In the Beginning: Compelling Evidence for Creation and the Flood - Did It Rain before the Flood? What Generated the Preflood Mist?

Below is the online edition of In the Beginning: Compelling Evidence for Creation and the Flood, by Dr. Walt Brown. Copyright © Center for Scientific Creation. All rights reserved.

Click here to order the hardbound 8th edition (2008) and other materials.

[ Frequently Asked Questions > Did It Rain before the Flood? What Generated the Preflood Mist? ]

Did It Rain before the Flood? What Generated the Preflood Mist?

Genesis 2:5–6 suggests that it did not rain before the flood:

Now no shrub of the field was yet in the earth, and no plant of the field had yet sprouted, for the Lord God had not sent rain upon the earth; and there was no man to cultivate the ground. But a mist used to rise from the earth and water the whole surface of the ground.¹ [emphasis added]

Notice, these verses only say that after creation, it had not rained. How long did this condition last? Some believe that this mist began the evaporation-rain cycle. If so, the period of no rain was brief, and there was rain before the flood. But if the “no-rain condition” ended sometime before the flood, wouldn’t that have been mentioned? Let’s look for other clues.

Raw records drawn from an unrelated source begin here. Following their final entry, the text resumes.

-- ==== Sys2Proof/Tests/Slice0.lean ====
section
/-! SUPPORT. Tests of the model's own author: ill-formed terms, decoded words, single steps; and, for every statement with hypotheses, concrete
states and operands that meet them, clause by clause. -/

open Sys2Proof Sys2Proof.Machine

namespace Sys2Proof.Tests

set_option Elab.async false

/-! ## Helpers -/

theorem isOk_of {ε α : Type} {e : Except ε α} (h : e.isOk = true) : ∃ x, e = .ok x := by
  cases e with
  | ok x => exact ⟨x, rfl⟩
  | error _ => cases h
theorem isErr_of {ε α : Type} {e : Except ε α} (h : e.isOk = false) : ∃ x, e = .error x := by
  cases e with
  | ok _ => cases h
  | error x => exact ⟨x, rfl⟩
theorem isSome_of {α : Type} {o : Option α} (h : o.isSome = true) : ∃ x, o = some x := Option.isSome_iff_exists.mp h
/-- The next state of an outcome; the state given where there is none. -/
def nextOf (o : Host.Outcome State Fault Refusal) (s : State) : State :=
  match o with
  | .next t => t
  | _ => s
def isNext (o : Host.Outcome State Fault Refusal) : Bool :=
  match o with
  | .next _ => true
  | _ => false
def okInstr (x : Except Nat Instr) (i : Instr) : Bool :=
  match x with
  | .ok j => decide (j = i)
  | .error _ => false
def badWord (x : Except Nat Instr) (c : Nat) : Bool :=
  match x with
  | .ok _ => false
  | .error d => decide (d = c)
/-- Walker w of core 0 issues a part at address 0, on the machine fresh from reset but for what f does to the core. -/
def onCore0 (w : Walker) (f : Core → Core) : State :=
  let s := State.reset
  let s := { s with issue := { s.issue with w := w } }
  let s := s.modCur f
  { s with issue := { s.issue with pre := s.cur, preMem := s.mem } }

/-! ## Hypotheses met: registers, control -/

/-- KRegisterResults, XRegisterResults: the highest register, a poisoned and a clean operand, the highest immediate count. -/
theorem hyp_registers : ∃ s : State, s.issue.core < 480 ∧ (15 : BitVec 6).toNat < 16 ∧ (s.rdG 5).psn = true ∧ (s.rdG 6).psn = false
    ∧ immVal (63 : BitVec 10).toNat 10 false s.issue.exts = (63 : Nat) ∧ (63 : Nat) < 64 :=
  ⟨onCore0 .X fun k => { k with g := vset k.g 5 ⟨7, true⟩ }, by decide +kernel⟩
/-- ARegisterResults: both operands readable, the highest registers; an AQ with a clean and with a poisoned entry, and an empty one. -/
theorem hyp_aRegisters : ∃ s : State, s.issue.core < 480 ∧ (31 : BitVec 6).toNat < 32 ∧ (∃ x, s.srcA 0 31 = .ok x) ∧ (∃ y, s.srcA 0 48 = .ok y) :=
  ⟨onCore0 .A id, by decide +kernel, by decide, isOk_of (by decide +kernel), isOk_of (by decide +kernel)⟩
/-- SRegisterResults: operands readable, SQ among them; each range of codes at its ends; SQ with an entry and without. -/
theorem hyp_sRegisters : ∃ s : State, s.issue.core < 480 ∧ (15 : BitVec 6).toNat < 16 ∧ s.sSource 0 63 s.cur.sq = some (9, []) ∧ s.sSource 0 15 [] = some (0, [])
    ∧ s.cur.sq = [⟨9, false⟩] ∧ (32 : BitVec 6).toNat < 48 ∧ 32 ≤ (47 : BitVec 6).toNat ∧ 48 ≤ (51 : BitVec 6).toNat ∧ (51 : BitVec 6).toNat < 52 :=
  ⟨onCore0 .S fun k => { k with sq := [⟨9, false⟩] }, by decide +kernel⟩
theorem hyp_sqEmpty : (onCore0 .S id).cur.sq = [] ∧ (onCore0 .S fun k => { k with sq := [⟨9, true⟩] }).cur.sq = [⟨9, true⟩]
    ∧ ∃ t, (onCore0 .S id).srcS 0 0 63 = .error t := ⟨by decide +kernel, by decide +kernel, isErr_of (by decide +kernel)⟩
/-- LaneResults, MasksAndLanes: a core; clean and poisoned g operands (an abutment engine: hyp_engine below). -/
theorem hyp_lanes : hasUnit (onCore0 .X id) ∧ onCore (onCore0 .X id) ∧ ((onCore0 .X id).rdG 3).psn = false
    ∧ ((onCore0 .X fun k => { k with g := vset k.g 3 ⟨7, true⟩ }).rdG 3).psn = true :=
  ⟨⟨fun _ => by decide +kernel, fun h => absurd h (by decide +kernel)⟩, ⟨by decide +kernel, by decide +kernel⟩, by decide +kernel⟩

/-- Walker o has reached bundle 0 too. -/
def twoReached (w o : Walker) : State := onCore0 w fun k => { k with arrivals := [(0, [w, o])] }
/-- MarksAndBarriers: MARK with and without the other walker; phase 0 complete and not; every range of BARW's d, at its ends. -/
theorem hyp_marks : (twoReached .A .S).issue.core < 480 ∧ (twoReached .A .S).cur.hasReached 0 .S = true
    ∧ (twoReached .S .A).cur.hasReached 0 .A = true ∧ (onCore0 .A id).cur.hasReached 0 .S = false := by decide +kernel
/-- A gang of one on core 0, whose arrivals are given. -/
def gang0 (arr : List Nat) : Gang :=
  { uid := 0, inst := 0, idx := 0, st := .bound, cores := [0], saves := [], nsave := 0, arr := arr, endedRanks := [], carve := 0,
    motion := [], carveDie := some 0, readySeq := 0, boundSeq := 0, level := 0, overrun := false, reqAt := 0, want := none, text := [], path := [], kib := none }
def ganged (w : Walker) (arr : List Nat) (f : Core → Core) : State :=
  let s := onCore0 w fun k => f { k with gangUid := some 0 }
  { s with gangs := [gang0 arr] }
theorem hyp_barriers : (let s := ganged .A [1] fun k => { k with barCount := 1 }
      s.reachBar.barHeld = false ∧ s.reachBar.gangAt 0 = some (gang0 [1]) ∧ s.reachBar.curW.bars < nth [1] s.reachBar.cur.rank 0
        ∧ (gang0 [1]).complete s.reachBar.curW.bars = true)
    ∧ (let s := ganged .A [0] id
      s.reachBar.gangAt 0 = some (gang0 [0]) ∧ (gang0 [0]).complete s.reachBar.curW.bars = false)
    ∧ (let d (v : W64) := (let s := ganged .A [1] fun k => { k with wA := { k.wA with k := vset k.wA.k 1 v } }
        ((s.srcK 0 1).toNat % 0x10000 + 0x10000 - s.lastPhase s.issue.core) % 0x10000)
      d 0 = 0 ∧ d 1 = 1 ∧ d 2 = 2 ∧ d 0x8000 = 0x8000 ∧ d 0x8001 = 0x8001) := by decide +kernel
/-- SharedControl: an entry of KQ and of BQ, either outcome, and empty queues; the budget's number and value at their ends. -/
theorem hyp_shared : (let s := onCore0 .A fun k => { k with kq := [5], bq := [true, false] }
      s.issue.core < 480 ∧ s.issue.pre.kq[s.curW.kqPos]? = some 5 ∧ s.issue.pre.bq[s.curW.bqPos]? = some true
        ∧ s.issue.addr.toNat + 32 * immVal (3 : BitVec 17).toNat 17 true s.issue.exts = (96 : Nat))
    ∧ (let s := onCore0 .X fun k => { k with bq := [false] }
      s.issue.pre.kq[s.curW.kqPos]? = none ∧ s.issue.pre.bq[s.curW.bqPos]? = some false)
    ∧ (15 : BitVec 4) ≠ 0 ∧ immVal (0xFFFF : BitVec 16).toNat 16 false [] = (0xFFFF : Nat) := by decide +kernel
def loop0 (first last : VA) : Loop := { first, last, n := 2, d := 1, pl := false, opened := 0, j := 1, lo := 0, cut := [] }
/-- LoopsOpen: a full loop stack, a loop that reaches past its outer one, one that fits, with a count of 0 and of 1. -/
theorem hyp_loops : (onCore0 .A fun k => { k with wA := { k.wA with loops := .replicate 4 (loop0 32 64) } }).curW.loops.length = 4
    ∧ (let s := onCore0 .A fun k => { k with wA := { k.wA with loops := [loop0 32 64] } }
      s.issue.core < 480 ∧ s.curW.loops.length < 4 ∧ s.curW.loops.getLast? = some (loop0 32 64) ∧ s.curW.callBase < 1
        ∧ ¬ (s.issue.addr + BitVec.ofNat 52 (32 * ((2 : BitVec 13).toNat + 1)) ≤ (64 : VA))
        ∧ s.issue.addr + BitVec.ofNat 52 (32 * ((1 : BitVec 13).toNat + 1)) ≤ (64 : VA)
        ∧ (immVal (0 : BitVec 6).toNat 6 false s.issue.exts).toNat = 0 ∧ (immVal (1 : BitVec 6).toNat 6 false s.issue.exts).toNat ≠ 0) := by
  decide +kernel
/-- BranchesAndCalls: a value on which each branch is taken and one on which it is not; a target at the end of translated space, one below it; a
call stack full, with room, empty, with an entry. -/
theorem hyp_branches : ((0 : Int) = 0 ∧ (1 : Int) ≠ 0 ∧ (-1 : Int) < 0 ∧ (0 : Int) ≤ 0)
    ∧ (let s := onCore0 .A id
      s.issue.core < 480 ∧ (s.issue.addr.toNat : Int) + 32 * immVal (0x3FFFFF : BitVec 22).toNat 22 true s.issue.exts < 0
        ∧ (s.issue.addr.toNat : Int) + 32 * immVal (0 : BitVec 22).toNat 22 true s.issue.exts = (0 : Nat)
        ∧ s.curW.calls.length < 8 ∧ s.curW.calls = [])
    ∧ (let s := onCore0 .A fun k => { k with wA := { k.wA with calls := .replicate 7 ⟨0, 0⟩ ++ [⟨32, 0⟩] } }
      8 ≤ s.curW.calls.length ∧ s.curW.calls = .replicate 7 ⟨0, 0⟩ ++ [⟨32, 0⟩]) := by decide +kernel
/-- EndsAndPhases: the last and not the last walker to end; PHASE passed, waited for, refused, granted. -/
theorem hyp_ends : ((otherWalkers .A).all (fun o => ((onCore0 .A fun k => { k with wX := { k.wX with run := .ended }, wS := { k.wS with run := .ended } }).cur.wk o).run == .ended) = true)
    ∧ ((otherWalkers .A).any (fun o => ((onCore0 .A id).cur.wk o).run != .ended) = true)
    ∧ (let s := ganged .A [0] fun k => { k with arrivals := [(0, [.X, .S, .A])] }
      s.issue.core < 480 ∧ s.mem.wf = true ∧ ((otherWalkers .A).any fun o => (s.cur.wk o).passed s.walk) = false
        ∧ ((otherWalkers .A).all (fun o => s.cur.hasReached s.walk o) && (s.cur.reached s.walk).getLast? == some .A) = true
        ∧ s.gangAt 0 = some (gang0 [0]) ∧ s.carveDecl (gang0 [0]) < 1 ∧ 0 ≤ s.carveDecl (gang0 [0]))
    ∧ (let s := onCore0 .A fun k => { k with wX := { k.wX with walk := 1 } }
      ((otherWalkers .A).any fun o => (s.cur.wk o).passed s.walk) = true)
    ∧ (let s := onCore0 .A id
      ((otherWalkers .A).any fun o => (s.cur.wk o).passed s.walk) = false ∧ (otherWalkers .A).all (fun o => s.cur.hasReached s.walk o) = false) := by
  decide +kernel
/-- TileDefinitions: the first walker on an undefined and on a defined tile, a good and a bad image; a later walker; the last on either tile. -/
theorem hyp_tiles : (let s := onCore0 .A fun k => { k with arrivals := [(0, [.A])] }
      s.issue.core < 480 ∧ s.isFirst = true ∧ (s.cur.tile 1).defd = false ∧ tileOk (s.srcK 0 0) = true ∧ tileOk (-1) = false
        ∧ s.cur.tileTable[64 * ((1 : BitVec 3).toNat - 1) + (0 : BitVec 6).toNat]? = none ∧ s.isLast = false)
    ∧ (onCore0 .A id).isFirst = false
    ∧ (onCore0 .A id).cur.lastPassed 0 = false
    ∧ (let s := onCore0 .A fun k => { k.setTile 1 { k.tile 1 with defd := true } with arrivals := [(0, [.A])] }
      s.isFirst = true ∧ (s.cur.tile 1).defd = true)
    ∧ (let s := onCore0 .A fun k => { k.setTile 1 { k.tile 1 with defd := true } with arrivals := [(0, [.X, .S, .A])] }
      s.isLast = true ∧ (s.cur.tile 1).defd = true ∧ (s.cur.tile 2).defd = false) := by decide +kernel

Rainbows. God promised never again to flood the entire earth (Genesis 9:12–17), a promise marked by a “bow in the cloud”—a rainbow. Rainbows form when raindrops refract sunlight. This suggests that rainbows began after the flood, which would mean there was no preflood rain.

Others disagree, saying rainbows may have been visible before the flood, but afterward God simply associated His promise with rainbows. This would be similar to the symbolism of a wedding ring. Rings existed before a wedding, but afterward the ring recalls a solemn vow. However, if rainbows suddenly began right after the flood, the rainbow’s symbolic effect would have been more unforgettable and reassuring to the frightened survivors of the flood.

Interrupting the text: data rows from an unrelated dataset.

-- ==== Sys2Proof/Syntax.lean ====
section
/-! DEFINITION. The instruction set as syntax: one constructor per row of spec/opcode_table.json, in its order, with the
fields of the row's format (30_encoding.md rules R133 and R135).  Each constructor is documented by its mnemonic and rule. -/

namespace Sys2Proof
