-- ==== Sys2Proof/Certificates/Slice0/Obligations.lean ====
section
/-! DEFINITION. The statements for the provers, and the words they are made of: what it is to write a register, to raise
an exception, to compare, to hold a floating-point number, written here from the spec once more and apart from the
machine's own operations. -/

namespace Sys2Proof.Claims

open Sys2Proof Sys2Proof.Machine

/-! ### What an instruction does to the state -/

/-- What is answered in `s` is the exception `e`: the run ends in `Fault(e, pc)` under the default of the parameter
`TrapEntry`, and otherwise goes on in the state of trap entry, which `Obligations.TrapEntry` describes
(60_exceptions.md rule R907). -/
def IsRaised (r : Result) (s : State) (e : Exn) : Prop :=
  (s.params.trapEntry = .final → r = .fault (.raised e s.pc)) ∧
    (s.params.trapEntry = .continues → r = .next (s.enterTrap e))

/-- The instruction raises the exception `e`. -/
def Raises (i : Instr) (s : State) (e : Exn) : Prop := IsRaised (exec i s) s e

/-- The instruction answers the state `t`, and not because it raised an exception. -/
def Completes (i : Instr) (s t : State) : Prop := exec i s = .next t ∧ ∀ e, ¬Raises i s e

/-- The state with another value of the parameter `TrapEntry`. -/
def withTrapEntry (s : State) (x : TrapEntry) : State := { s with params := { s.params with trapEntry := x } }

/-- Every register of the list is one of the `NREG` of the machine (10_state.md rule R41). -/
def HasRegisters (s : State) (rs : List Reg) : Prop := ∀ r ∈ rs, r.toNat < s.params.nreg

/-- The exception of the alignment and target tests. -/
def badAddress : Exn := .access .disallowedByVirtualAddress

/-- The instruction completes and does nothing but go on to `pc + 4`. -/
def GoesOn (i : Instr) (s : State) : Prop := exec i s = .next { s with pc := s.pc + 4#64 }

/-- The instruction completes by a branch to `t` and does nothing else. -/
def GoesTo (i : Instr) (s : State) (t : Octlet) : Prop := exec i s = .next { s with pc := t }

/-- The instruction completes: all 128 bits of `x[rd]` are `v`, the next instruction is the one at `pc + 4`, and
nothing else changes. -/
def Writes128 (i : Instr) (s : State) (rd : Reg) (v : Hexlet) : Prop :=
  exec i s = .next { s with regs := s.regs.set rd.toNat v rd.isLt, pc := s.pc + 4#64 }

/-- `u` is what a 64-bit write of `a` to `x[rd]` may leave in bits 127..64, as the parameter `RegWrite64Upper` says:
under `draw`, anything (10_state.md rule R45). -/
def UpperHalf (s : State) (rd : Reg) (a u : Octlet) : Prop :=
  match s.params.upperWrite with
  | .draw => True
  | .zero => u.toNat = 0
  | .sext => ∀ k < 64, u.getLsbD k = a.getLsbD 63
  | .preserve => ∀ k < 64, u.getLsbD k = (s.reg rd).getLsbD (64 + k)

/-- The instruction completes: bits 63..0 of `x[rd]` are `a`, bits 127..64 are as `RegWrite64Upper` says, the next
instruction is the one at `t`, the model's count of free values goes up by one, and nothing else changes. -/
def Links (i : Instr) (s : State) (rd : Reg) (a t : Octlet) : Prop :=
  ∃ u, UpperHalf s rd a u ∧
    exec i s = .next { s with regs := s.regs.set rd.toNat (u ++ a) rd.isLt, pc := t, draws := s.draws + 1 }

/-- The same with the instruction at `pc + 4` next. -/
def Writes64 (i : Instr) (s : State) (rd : Reg) (a : Octlet) : Prop := Links i s rd a (s.pc + 4#64)

/-- A checked 64-bit form whose exact result is `t`: it writes `t` if `lo ≤ t < hi`, and otherwise raises "Fixed-point
arithmetic" (42_address.md rule R402). -/
def Checked (i : Instr) (s : State) (rd : Reg) (lo hi t : Int) : Prop :=
  (lo ≤ t ∧ t < hi → Writes64 i s rd (BitVec.ofInt 64 t)) ∧ (¬(lo ≤ t ∧ t < hi) → Raises i s .fixedPointArithmetic)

Some argue that rainbows would have formed before the flood every time water splashed and droplets refracted sunlight. This argument overlooks that God’s promise concerned rainbows “in the cloud,” not a relatively few drops of water several feet above the ground for a few seconds.

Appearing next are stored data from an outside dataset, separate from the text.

/-- A raised exception is no refusal. -/
theorem State.raiseExn_ne_refused (s : State) (e : Exn) (r : Refusal) : s.raiseExn e ≠ .refused r := by
  unfold State.raiseExn
  split <;> exact fun h => by cases h

/-- What trap entry does: the registers, the level, `ExceptionState` and `pc` are the parameter's, memory and what a fetch
may observe of it change by its stores, and nothing else changes. -/
theorem State.enterTrap_frame (s : State) (e : Exn) :
    s.enterTrap e = { s with
      regs := (Config.trapEntry e s).regs, pc := (Config.trapEntry e s).handler ++ 0#2
      privilegeLevel := (Config.trapEntry e s).privilegeLevel
      exceptionState := (Config.trapEntry e s).exceptionState
      mem := (s.enterTrap e).mem, stale := (s.enterTrap e).stale } := by
  unfold State.enterTrap
  rw [State.storeCells_frame]

/-- A state that follows an exception satisfies the invariant if memory did in the one it was raised in. -/
theorem State.Trapped.inv {s t : State} (h : s.Trapped t) (hw : s.mem.wf = true) (hs : s.mem.inSpace = true) :
    t.Inv := by
  obtain ⟨e, he⟩ := h
  obtain ⟨-, rfl⟩ := State.raiseExn_eq_next he
  refine ⟨State.storeCells_wf _ _ hw, State.storeCells_inSpace _ _ hs, ?_⟩
  rw [State.enterTrap_frame]
  apply BitVec.eq_of_getLsbD_eq
  intro i hi
  rw [BitVec.getLsbD_setWidth, BitVec.getLsbD_append]
  simp [hi]

/-! ### The functions of `FPCompare` -/

/-- The functions under IEEE 754. -/
theorem State.fp_ieee754 {s : State} (h : s.params.fpCompare = .ieee754) :
    s.fp = { decode := FpFormat.decode, compare := FpNumber.compare, abs := FpNumber.abs } := by
  rw [State.fp, h]
  rfl

/-- The free functions. -/
theorem State.fp_abstract {s : State} (h : s.params.fpCompare = .abstract) :
    s.fp = { decode := fun f v => Config.fpDecode f.size (v.setWidth f.size)
             compare := Config.fpCompare
             abs := Config.fpAbs } := by
  rw [State.fp, h]
  rfl

/-! ### Accesses -/

@[simp] theorem Access.andThen_ok {α : Type} (a : α) (s : State) (k : α → Result) :
    (Access.ok a).andThen s k = k a := rfl

@[simp] theorem Access.andThen_raised {α : Type} (e : AccessFault) (s : State) (k : α → Result) :
    (Access.raised e : Access α).andThen s k = s.raiseExn (.access e) := rfl

@[simp] theorem Access.andThen_refused {α : Type} (r : Refusal) (s : State) (k : α → Result) :
    (Access.refused r : Access α).andThen s k = .refused r := rfl

/-- An instruction that goes on after an access has a value from it, or the access's exception has been taken. -/
theorem Access.andThen_eq_next {α : Type} {x : Access α} {s t : State} {k : α → Result}
    (h : x.andThen s k = .next t) :
    (∃ a, x = .ok a ∧ k a = .next t) ∨ s.Trapped t := by
  cases x with
  | ok a => exact .inl ⟨a, rfl, h⟩
  | raised e => exact .inr ⟨_, h⟩
  | refused r => cases h

/-! ### Translation -/

/-- A translation answers an address or an exception. -/
theorem State.translate_ne_refused (s : State) (kind : AccessKind) (ba va : Octlet) (r : Refusal) :
    s.translate kind ba va ≠ .refused r := by
  unfold State.translate
  generalize s.params.translation = xs
  induction xs with
  | nil => exact fun h => by cases h
  | cons x xs ih =>
    rw [translateBy]
    split
    · split <;> exact fun h => by cases h
    · exact ih

/-- A translation answers one of the 2^32 physical addresses. -/
theorem State.translate_lt {s : State} {kind : AccessKind} {ba va : Octlet} {p : PhysicalAddress}
    (h : s.translate kind ba va = .ok p) : p.address < physicalSpace := by
  unfold State.translate at h
  generalize s.params.translation = xs at h
  induction xs with
  | nil => cases h
  | cons x xs ih =>
    rw [translateBy] at h
    split at h
    · split at h
      · cases h
        exact BitVec.isLt _
      · cases h
    · exact ih h

/-- Under the default translation every virtual address below 2^32 is its own physical address, and every other one is
disallowed, whatever the kind and the level. -/
theorem State.translate_identity {s : State} (h : s.params.translation = Config.identityTranslation)
    (kind : AccessKind) (ba va : Octlet) :
    s.translate kind ba va =
      if va.toNat < physicalSpace then .ok { transaction := .memory, address := va.toNat }
      else .raised .disallowedByVirtualAddress := by
  have hl : ∀ p : Level, p ∈ ([0, 1, 2, 3] : List Level) := by decide
  have hk : ([.read, .write, .gateway, .execute] : List AccessKind).contains kind = true := by cases kind <;> rfl
  have hp : ([0, 1, 2, 3] : List Level).contains s.privilegeLevel = true := by
    simpa using hl s.privilegeLevel
  have hb := ba.isLt
  unfold State.translate
  rw [h]
  simp only [Config.identityTranslation, translateBy, XlatRule.covers, hk, hp]
  by_cases hv : va.toNat < physicalSpace
  · have : va.toNat % 4294967296 = va.toNat := Nat.mod_eq_of_lt hv
    simp [hb, hv, this]
  · simp [hb, hv]

/-- Bytes that all translate. -/
theorem State.translateBytes_of_ok {s : State} {kind : AccessKind} {ba va : Octlet} {n : Nat} {pa : Nat → PhysicalAddress}
    (h : ∀ k < n, s.translate kind ba (va + BitVec.ofNat 64 k) = .ok (pa k)) :
    s.translateBytes kind ba va n = .ok ((List.range n).map pa) := by
  induction n generalizing va pa with
  | zero => rfl
  | succ n ih =>
    have h0 : s.translate kind ba va = .ok (pa 0) := by simpa using h 0 (by omega)
    have hs : ∀ k < n, s.translate kind ba (va + 1#64 + BitVec.ofNat 64 k) = .ok ((pa ∘ Nat.succ) k) := by
      intro k hk
      have e : va + 1#64 + BitVec.ofNat 64 k = va + BitVec.ofNat 64 (k + 1) := by
        rw [BitVec.add_assoc, BitVec.add_comm 1#64, BitVec.ofNat_add]
      rw [e]
      exact h (k + 1) (by omega)
    rw [State.translateBytes, h0, ih hs, List.range_succ_eq_map, List.map_cons, List.map_map]

/-- What bytes translate to when they do. -/
theorem State.ok_of_translateBytes {s : State} {kind : AccessKind} {ba va : Octlet} {n : Nat} {pas : List PhysicalAddress}
    (h : s.translateBytes kind ba va n = .ok pas) :
    ∃ pa : Nat → PhysicalAddress, pas = (List.range n).map pa ∧
      ∀ k < n, s.translate kind ba (va + BitVec.ofNat 64 k) = .ok (pa k) := by
  induction n generalizing va pas with
  | zero =>
    cases h
    exact ⟨fun _ => { transaction := .memory, address := 0 }, rfl, fun k hk => by omega⟩
  | succ n ih =>
    rw [State.translateBytes] at h
    split at h
    · rename_i p0 hp0
      split at h
      · rename_i ps hps
        obtain ⟨pa, rfl, hpa⟩ := ih hps
        cases h
        refine ⟨fun k => if k = 0 then p0 else pa (k - 1), ?_, ?_⟩
        · rw [List.range_succ_eq_map, List.map_cons, List.map_map]
          rfl
        · intro k hk
          cases k with
          | zero => simpa using hp0
          | succ k =>
            have e : va + BitVec.ofNat 64 (k + 1) = va + 1#64 + BitVec.ofNat 64 k := by
              rw [BitVec.add_assoc, BitVec.add_comm 1#64, BitVec.ofNat_add]
            rw [e]
            simpa using hpa k (by omega)
      · cases h
      · cases h
    · cases h
    · cases h

/-- The first byte that does not translate decides the exception. -/
theorem State.translateBytes_raised {s : State} {kind : AccessKind} {ba va : Octlet} {n k : Nat} {e : AccessFault}
    (hk : k < n) (hbefore : ∀ j < k, ∃ p, s.translate kind ba (va + BitVec.ofNat 64 j) = .ok p)
    (he : s.translate kind ba (va + BitVec.ofNat 64 k) = .raised e) :
    s.translateBytes kind ba va n = .raised e := by
  induction n generalizing va k with
  | zero => omega
  | succ n ih =>
    cases k with
    | zero =>
      have h0 : s.translate kind ba va = .raised e := by simpa using he
      rw [State.translateBytes, h0]
    | succ k =>
      obtain ⟨p, hp⟩ := hbefore 0 (by omega)
      have h0 : s.translate kind ba va = .ok p := by simpa using hp
      have hnext : ∀ j, va + 1#64 + BitVec.ofNat 64 j = va + BitVec.ofNat 64 (j + 1) := by
        intro j
        rw [BitVec.add_assoc, BitVec.add_comm 1#64, BitVec.ofNat_add]
      rw [State.translateBytes, h0]
      rw [ih (k := k) (by omega) (fun j hj => by rw [hnext]; exact hbefore (j + 1) (by omega)) (by rw [hnext]; exact he)]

A Terrarium. The Hebrew word translated “mist,” in Genesis 2:6 is used in only one other place in the Bible—Job 36:27. There, it clearly means water vapor. So, did the preflood Earth act as a humid terrarium in which water vapor evaporated, condensed as dew without rainfall, and watered the Earth? Could an Earth-size terrarium produce enough water to supply major rivers, such as described in Genesis 2:10–14? (Two preflood rivers, the Tigris and Euphrates, were evidently similar to and the basis for naming the mighty postflood rivers that today bear the same names. See Endnote 5 on page 552.)

Differences between the Preflood and Postflood Earth. If the hydroplate theory is reasonably correct, at least half of Earth’s water was under the preflood crust, so Earth’s preflood surface had less water than today. There were large seas, but no oceans the size of the Atlantic or Pacific. Also, tidal pumping continuously produced vast amounts of heat in the subterranean water chamber, about 60-miles below Earth’s surface. [See "Tidal Pumping: Two Types" on pages 612–613.]

As explained in Figure 237, by the end of the third creation day, the subterranean water was extremely hot (actually, supercritical). The lower crust was made porous by the ability of supercritical water (SCW) to dissolve certain minerals in the lower crust, such as quartz, which created sponge-like pockets. Those openings then filled with SCW and warmed Earth’s surface. (Water from the subterranean chamber did not rise high enough to mix with Earth’s surface water.) Eventually, the heat lost by the SCW in evaporating ground water equaled the heat added to SCW by tidal pumping in the chamber. At that point, temperatures and pressures no longer increased—a condition known as steady state. The evaporated ground water, was the mist of Genesis 2:6 that rose “from the earth and watered the whole surface of the ground,” as heavy dew. Thus, vast amounts of heat were radiated into outer space, primarily each night, as heavy dew watered the ground.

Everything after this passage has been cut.